Xuemei Bai critiques a critique of the country's eco-city initiative.
China's Urban Revolution: Understanding Chinese Eco-Cities
By Austin Williams
It's easy to get a sense of China's rapid urbanization: overwhelming numbers and breathtaking images abound. In 40 years, the country's urban population has quadrupled to about 800 million, and its cities have tripled in number, to 657. To seek urban development with better economic, environmental and social outcomes, China has introduced many branding and accrediting schemes.
One is the eco-city. By 2016, at least 220 cities, towns, prefectures and districts had received the national accreditation for their socio-economically beneficial and ecologically 'clean' features such as renewable energy and water recycling. There is so much information on China's urban mosaic that it's hard to make sense of it.
In China's Urban Revolution, architect and writer Austin Williams attempts to do so, probing the country's eco-city experiment against the background of its socio-economic realities. The speed of change in China makes it extremely challenging to grasp what is happening and why: the social and political context can lose relevance rapidly, and so become risky to reference in as little as a decade. Williams should be commended for trying. He promises a nuanced view that is neither sinocentric nor biased towards the West — enticing for those who seek insights beyond blind criticism or blind optimism.
Unfortunately, the book falls short of this promise. Williams asserts that it is a “political assessment” of China's eco-urban initiatives, and that his exploration may “give rise to a number of contradictory viewpoints”. His perspectives are indeed often contradictory, sometimes drastically.
Williams declares that the concept of the eco-city is ill-defined. That is fair. He then says that this vagueness allows China to misrepresent itself as the eco-city capital of the world. Some of his criticisms are just, and are reflected in China. Several high-profile planned eco-cities, such as Dongtan near Shanghai, are still unbuilt; projects can end up as box-ticking; development may take priority over sustainability. However, Williams often interprets local malpractices or failures as pertaining to China as a whole, and links them to perceived underlying politics. What I miss is a serious critique on why projects fail, and what can be learnt. The book bolts anecdotes and fragmented (but valuable) facts into sweeping political or ideological conclusions, often without in-depth analysis.

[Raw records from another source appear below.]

-- ==== Sys2Proof/Tests/Slice0.lean ====
section
/-! SUPPORT. The model's own tests, their expected values from spec/95_test_vectors.md (S2 to S7) or from the encodings
of spec/30_encoding.md, and a witness for the hypotheses of each statement. -/

namespace Sys2Proof.Machine.Test

open Claim

/-! ### Helpers -/

/-- The outcome is a next state with this property. -/
def nextHas (o : Host.Outcome State Fault Refusal) (p : State → Bool) : Bool :=
  match o with
  | .next t => p t
  | .fault _ => false
  | .refused _ => false

/-- The reset state in another phase, with `N`, `T` and `LEN` given. -/
def at_ (p : Phase) (n t : BitVec 7) (len : BitVec 64) : State :=
  { State.reset with PH := p, N := n, T := t, LEN := len }

/-- A full buffer. -/
def bufferOf (bs : List Byte) : Memory := (List.range 64).map fun a => (a, bs.getD a 0)

/-- The one block of `"abc"` (S3). -/
def abcBlock : List Byte := [0x61, 0x62, 0x63, 0x80] ++ List.replicate 59 0x00 ++ [0x18]

/-- The digest of `"abc"` as the hash state (V2). -/
def abcH : Words8 :=
  #v[0xba7816bf, 0x8f01cfea, 0x414140de, 0x5dae2223, 0xb00361a3, 0x96177a9c, 0xb410ff61, 0xf20015ad]

/-- The words the recurrence reads for `W[63]` of `"abc"` (S3). -/
def abcTail : Vector Word 64 :=
  (((State.reset.W.set 47 0x065c43da).set 48 0xfb3e89cb).set 56 0xef57b9cd).set 61 0x668b2ff8

/-- A state of `DONE` that holds the digest of `"abc"`. -/
def doneAbc : State := { at_ .done 0 0 24 with H := abcH, RS := .done }

/-- A host phase with one word presented. -/
def present (c : CmdWord) (s : State) : State := { s with cmds := [c] }

/-- A reset edge is planned next. -/
def rstNext (s : State) : State := { s with edges := [⟨true, true⟩] }

/-! ### WellFormed: the ill-formed terms are refused -/

theorem smoke_rdh_index : (Instr.rdh 8).wf = false ∧ (Instr.rdh 7).wf = true := by decide
theorem smoke_rdx_index : (Instr.rdx 64).wf = false ∧ (Instr.rdx 63).wf = true := by decide

/-! ### Decode: words written out from R70, R71, R73, R79 and S7 -/

theorem test_decode_init : decodeCommand 0b0001_00000000 = .ok .init := by decide
theorem test_decode_data : decodeCommand 0b0010_01100001 = .ok (.data 0x61) := by decide
theorem test_decode_final : decodeCommand 0b0011_00000000 = .ok .final := by decide
theorem test_decode_rdh : decodeCommand 0b0100_00000111 = .ok (.rdh 7) := by decide
theorem test_decode_rdx : decodeCommand 0b0101_00111111 = .ok (.rdx 63) := by decide
theorem test_decode_rds : decodeCommand 0b0110_00000000 = .ok .rds := by decide
theorem test_decode_padt : decodePhase 0b0010 = .ok .padt := by decide
theorem test_decode_padz : decodePhase 0b0011 = .ok .padz := by decide
theorem test_decode_padl : decodePhase 0b0100 = .ok .padl := by decide
theorem test_decode_schld : decodePhase 0b0101 = .ok .schld := by decide
theorem test_decode_schex : decodePhase 0b0110 = .ok .schex := by decide
theorem test_decode_load : decodePhase 0b0111 = .ok .load := by decide
theorem test_decode_round : decodePhase 0b1000 = .ok .round := by decide
theorem test_decode_fold : decodePhase 0b1001 = .ok .fold := by decide

theorem test_decode_reserved_opcodes :
    decodeCommand 0x000 = .error (.reservedOpcode 0) ∧ decodeCommand 0x0ff = .error (.reservedOpcode 0) ∧
    decodeCommand 0x700 = .error (.reservedOpcode 7) ∧ decodeCommand 0xfff = .error (.reservedOpcode 15) := by decide
theorem test_decode_reserved_operands :
    decodeCommand 0x101 = .error (.reservedOperand 0x01) ∧ decodeCommand 0x1ff = .error (.reservedOperand 0xff) ∧
    decodeCommand 0x301 = .error (.reservedOperand 0x01) ∧ decodeCommand 0x408 = .error (.reservedOperand 0x08) ∧
    decodeCommand 0x4ff = .error (.reservedOperand 0xff) ∧ decodeCommand 0x540 = .error (.reservedOperand 0x40) ∧
    decodeCommand 0x5ff = .error (.reservedOperand 0xff) ∧ decodeCommand 0x601 = .error (.reservedOperand 0x01) := by
  decide
theorem test_decode_reserved_phases :
    decodePhase 0 = .error (.hostPhase 0) ∧ decodePhase 11 = .error (.hostPhase 11) ∧
    decodePhase 12 = .error (.reservedPhase 12) ∧ decodePhase 15 = .error (.reservedPhase 15) := by decide

/-! ### Word operations (S5) -/

theorem test_rotr : rotr 0x12345678 7 = 0xf02468ac ∧ rotr 0x80000001 1 = 0xc0000000 ∧ rotr 1 31 = 2 := by decide
theorem test_shr : shr 0x12345678 3 = 0x02468acf ∧ shr 0x12345678 10 = 0x00048d15 := by decide
theorem test_add_wraps : add32 0xffffffff 1 = 0 ∧ add32 0x6a09e667 0x5d6aebcd = 0xc774d234 := by decide
theorem test_ch : ch 0xffff0000 0x12345678 0x9abcdef0 = 0x1234def0 := by decide
theorem test_maj : maj 0xffff0000 0x12345678 0x9abcdef0 = 0x9abc5670 := by decide
theorem test_big_sigmas : bsig0 0x12345678 = 0x66146474 ∧ bsig1 0x12345678 = 0x3561abda := by decide
theorem test_small_sigmas : ssig0 0x12345678 = 0xe7fce6ee ∧ ssig1 0x12345678 = 0xa1f78649 := by decide

/-! ### `STATUS` and responses (S7) -/

theorem test_status_absorb : status (at_ .absorb 56 0 0) = 0x00003801 := by decide
theorem test_status_done : status doneAbc = 0x0000004a := by decide
theorem test_status_error :
    status { at_ .error 63 0 0 with ERRC := .inputTooLarge } = 0x00003f1b ∧
    status { at_ .error 1 0 0 with ERRC := .illegalCommand } = 0x0000012b := by decide
theorem test_response_word : Response.word ⟨.illegalCommand, 0xf⟩ = 0x20000000f := by decide

/-! ### Commands: one step from a small state (S7 and program P1) -/

theorem test_init :
    nextHas (step (present 0x100 { doneAbc with ERRC := .ok }))
      (fun t => t.PH == .absorb && t.H == IV && t.LEN == 0 && t.RS == .absorb && t.RSP == [⟨.ok, 0⟩]) = true := by
  decide
theorem test_data :
    nextHas (step (present 0x2aa (at_ .absorb 62 0 (BitVec.ofNat 64 (2 ^ 64 - 16)))))
      (fun t => t.PH == .absorb && t.B == [(62, 0xaa)] && t.N == 63 && t.LEN == 0xfffffffffffffff8) = true := by
  decide
theorem test_data_too_large :
    nextHas (step (present 0x2bb (at_ .absorb 63 0 0xfffffffffffffff8)))
      (fun t => t.PH == .error && t.ERRC == .inputTooLarge && t.B == [] && t.N == 63 &&
        t.RSP == [⟨.inputTooLarge, 0⟩]) = true := by
  decide
theorem test_final :
    nextHas (step (present 0x300 (at_ .absorb 3 0 24)))
      (fun t => t.PH == .padt && t.N == 3 && t.RSP == [⟨.ok, 0⟩]) = true := by
  decide
theorem test_final_illegal :
    nextHas (step (present 0x300 (at_ .idle 0 0 0)))
      (fun t => t.PH == .error && t.ERRC == .illegalCommand && t.RSP == [⟨.illegalCommand, 0⟩]) = true := by
  decide
theorem test_rdh :
    nextHas (step (present 0x407 doneAbc)) (fun t => t.PH == .done && t.RSP == [⟨.ok, 0xf20015ad⟩]) = true := by
  decide
theorem test_rdh_keeps_first_cause :
    nextHas (step (present 0x400 { at_ .error 63 0 0 with ERRC := .inputTooLarge }))
      (fun t => t.PH == .error && t.ERRC == .inputTooLarge && t.RSP == [⟨.illegalCommand, 0⟩]) = true := by
  decide
theorem test_rdx :
    nextHas (step (present 0x502 doneAbc)) (fun t => t.RSP == [⟨.ok, 0x37⟩]) = true := by
  decide
theorem test_rdx_last :
    nextHas (step (present 0x53f doneAbc)) (fun t => t.RSP == [⟨.ok, 0x64⟩]) = true := by
  decide
theorem test_rds :
    nextHas (step (present 0x600 (at_ .absorb 3 0 24))) (fun t => t.PH == .absorb && t.RSP == [⟨.ok, 0x301⟩]) = true := by
  decide

/-! ### Micro-operations: one step from a small state (S2, S3, S4) -/

theorem test_padt :
    nextHas (step (at_ .padt 55 0 0)) (fun t => t.B == [(55, 0x80)] && t.N == 56 && t.PH == .padl) = true := by
  decide
theorem test_padt_block :
    nextHas (step (at_ .padt 63 0 0))
      (fun t => t.B == [(63, 0x80)] && t.N == 64 && t.PH == .schld && t.RS == .padz && t.T == 0) = true := by
  decide
theorem test_padz :
    nextHas (step (at_ .padz 54 0 0)) (fun t => t.B == [(54, 0x00)] && t.N == 55 && t.PH == .padz) = true := by
  decide
theorem test_padz_block :
    nextHas (step (at_ .padz 63 0 0)) (fun t => t.N == 64 && t.PH == .schld && t.RS == .padz) = true := by
  decide
theorem test_padl :
    nextHas (step (at_ .padl 62 0 0x1c0)) (fun t => t.B == [(62, 0x01)] && t.N == 63 && t.PH == .padl) = true := by
  decide
theorem test_padl_block :
    nextHas (step (at_ .padl 63 0 0xfffffffffffffff8))
      (fun t => t.B == [(63, 0xf8)] && t.N == 64 && t.PH == .schld && t.RS == .done) = true := by
  decide
theorem test_schld :
    nextHas (step { at_ .schld 64 1 0 with B := [(4, 0x12), (5, 0x34), (6, 0x56), (7, 0x78)] })
      (fun t => t.W[1] == 0x12345678 && t.T == 2 && t.PH == .schld) = true := by
  decide
theorem test_schex :
    nextHas (step { at_ .schex 64 63 0 with W := abcTail })
      (fun t => t.W[63] == 0x12b1edeb && t.T == 64 && t.PH == .load) = true := by
  decide
theorem test_load :
    nextHas (step { at_ .load 64 64 0 with H := IV }) (fun t => t.R == IV && t.T == 0 && t.PH == .round) = true := by
  decide
theorem test_round :
    nextHas (step { at_ .round 64 0 0 with R := IV, W := State.reset.W.set 0 0x61626380 })
      (fun t => t.R == #v[0x5d6aebcd, 0x6a09e667, 0xbb67ae85, 0x3c6ef372, 0xfa2a4622, 0x510e527f, 0x9b05688c, 0x1f83d9ab]
        && t.T == 1 && t.PH == .round) = true := by
  decide
theorem test_round_zero :
    nextHas (step (at_ .round 64 0 0)) (fun t => t.R == #v[0x428a2f98, 0, 0, 0, 0x428a2f98, 0, 0, 0]) = true := by
  decide
theorem test_fold :
    nextHas (step { at_ .fold 64 64 24 with
        H := IV, RS := .done
        R := #v[0x506e3058, 0xd39a2165, 0x04d24d6c, 0xb85e2ce9, 0x5ef50f24, 0xfb121210, 0x948d25b6, 0x961f4894] })
      (fun t => t.H == abcH && t.N == 0 && t.T == 0 && t.PH == .done) = true := by
  decide

/-! ### Reset and the assembler -/

theorem test_reset_wins :
    nextHas (step (rstNext (present 0x100 (at_ .round 64 5 24))))
      (fun t => t.PH == .idle && t.T == 0 && t.N == 0 && t.LEN == 0 && t.RSP == [] && t.cmds == [0x100]) = true := by
  decide
theorem test_assemble :
    assemble [.init, .data 0x61, .final, .rdh 7, .rdx 63, .rds] = some [0x100, 0x261, 0x300, 0x407, 0x53f, 0x600] ∧
    assemble [.rdx 64] = none ∧ (Pseudo.msg ['a', 'b']).expand = some [.data 0x61, .data 0x62] := by decide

Williams looks at Chinese eco-cities and their contexts through the lens of Western environmental thinking. He compares progressive Western scholarship on sustainability (such as biologist Rachel Carson's work in the 1960s) with mainstream practice in China at the time, and frames it as the West vs China. In truth, disparities between theory and practice are seen in many countries. It seems, too, that whatever China is doing, there is a Western thought leader whom Williams indicates must be an influence. This is fatiguing. It is not difficult to find as many arguments in China claiming that most of today's progressive environmental ideas are rooted in ancient Chinese philosophy.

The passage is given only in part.